Cosa comporta tale teoria e cosa vuol significare?

“Dirò subito che per intercomunione deve intendersi la traduzione sintetica anche se non onnicomprensiva dell’espressione classica communicatio in sacris. Coloro che son separati dall’unità visibile della Chiesa o per scisma o per eresia, son per ciò stesso impediti, o tagliati fuori dalla comunione ecclesiale, e di conseguenza anche dalla comunione eucaristica; come tali né posson partecipare alla liturgia dei cattolici, né posson comunicarsi alla loro mensa eucaristica, così come i cattolici sono impediti di partecipare ai culti di scismatici ed eretici. A fronte di tale dottrina e relativa prassi, sta la situazione odierna, fiorita in ambienti ecumenici e tendenzialmente avversa ai limiti della communicatio in sacris. La tendenza non raramente scioglie le briglie della “scapigliatura” ecumenica e l’intercomunione, con scandalo negli uni ed entusiasmo negli altri, diventa cosa fatta: quasi il segno dell’auspicata ed in tal modo iniziata unità”.   



E’ possibile l’intercomunione coi Luterani?

“In merito alla comunione fra i cattolici e i fratelli separati come eredi della Riforma o di chiese ad essa ispirate, il loro rifiuto dei sacramenti e della teologia della transustanziazione e quindi delle presenza sostanziale rende illecita ed insulsa ogni communicatio in sacris coi cattolici”. 

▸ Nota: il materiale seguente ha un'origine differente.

-- ==== Sys2Proof/Machine/Environment.lean ====
section
/-! DEFINITION. What the spec says of the environment: the port table (spec/30_encoding.md R50), the
roles (R60, spec/60_exceptions.md R107), and the expansion of the pseudo-operations (R58). -/

namespace Sys2Proof.Machine

variable {c : Config}

/-- R50: the direction of a port. -/
def portDirection : Port → Direction
  | .clk => .input
  | .rst => .input
  | .init => .input
  | .pop => .input
  | .push => .input
  | .wdata => .input
  | .rdata => .output
  | .empty => .output
  | .full => .output
  | .length => .output
  | .wrIdx => .output
  | .rdIdx => .output
  | .wrWrap => .output
  | .rdWrap => .output
  | .headCarry => .output
  | .tailCarry => .output
  | .pushViol => .output
  | .popViol => .output
  | .headQ => .output
  | .tailQ => .output

/-- R50: the width of a port in bits. A port of width 0 is absent. -/
def portWidth (c : Config) : Port → Nat
  | .clk => 1
  | .rst => 1
  | .init => 1
  | .pop => 1
  | .push => 1
  | .wdata => c.DW
  | .rdata => c.DW
  | .empty => 1
  | .full => 1
  | .length => c.LW
  | .wrIdx => c.b
  | .rdIdx => c.b
  | .wrWrap => 1
  | .rdWrap => 1
  | .headCarry => 1
  | .tailCarry => 1
  | .pushViol => 1
  | .popViol => 1
  | .headQ => c.W
  | .tailQ => c.W

/-- R50, R107: the role that may drive an input port. `clk` is driven by none of the three, and an output
by the block. -/
def driverOf : Port → Option Role
  | .push => some .producer
  | .wdata => some .producer
  | .pop => some .consumer
  | .rst => some .initialiser
  | .init => some .initialiser
  | .clk => none
  | .rdata => none
  | .empty => none
  | .full => none
  | .length => none
  | .wrIdx => none
  | .rdIdx => none
  | .wrWrap => none
  | .rdWrap => none
  | .headCarry => none
  | .tailCarry => none
  | .pushViol => none
  | .popViol => none
  | .headQ => none
  | .tailQ => none

/-- R107: whether a role may drive a port. -/
def mayDrive (r : Role) (p : Port) : Bool := driverOf p == some r

/-- R107: every role may read every output. -/
def mayRead (_r : Role) (p : Port) : Bool := portDirection p == .output

/-- R60: the port group of each role's handle. -/
def handle : Role → List Port
  | .producer => [.push, .wdata, .full]
  | .consumer => [.pop, .rdata, .empty]
  | .initialiser => [.rst, .init]

/-- R58: the command a request expands to, by the outputs of its own cycle. -/
def expand (r : Request) (s : State.Of c) : Instr :=
  match r with
  | .reset => .reset
  | .init => .init
  | .nop => .nop
  | .tryPush value => if fullOut s then .nop else .push value
  | .tryPop => if emptyOut s then .nop else .pop
  | .tryPushPop value =>
    match fullOut s, emptyOut s with
    | false, false => .pushpop value
    | false, true => .push value
    | true, false => .pop
    | true, true => .nop

end Sys2Proof.Machine
end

Il sentimento prende forse il posto della dottrina?

“In materia tanto delicata, la pressione emotiva non è buona consigliera. Apprezzo Von Allmen quando, sottraendosi all’emozione, vuol trattarne “una buona volta per tutte senza sotterfugi e mezze parole”. Anche a costo di una chiarezza brutale. Ecumenicamente parlando, proprio questa sembra mancare ai protagonisti del dialogo interconfessionale. So bene anch’io che la testimonianza di cristiani, divisi sui fondamenti della loro stessa fede, è meno credibile, oltre che meno efficace. Ma non sarà un’intercomunione “ad ogni costo” il motivo d’una loro maggiore credibilità ed efficacia”.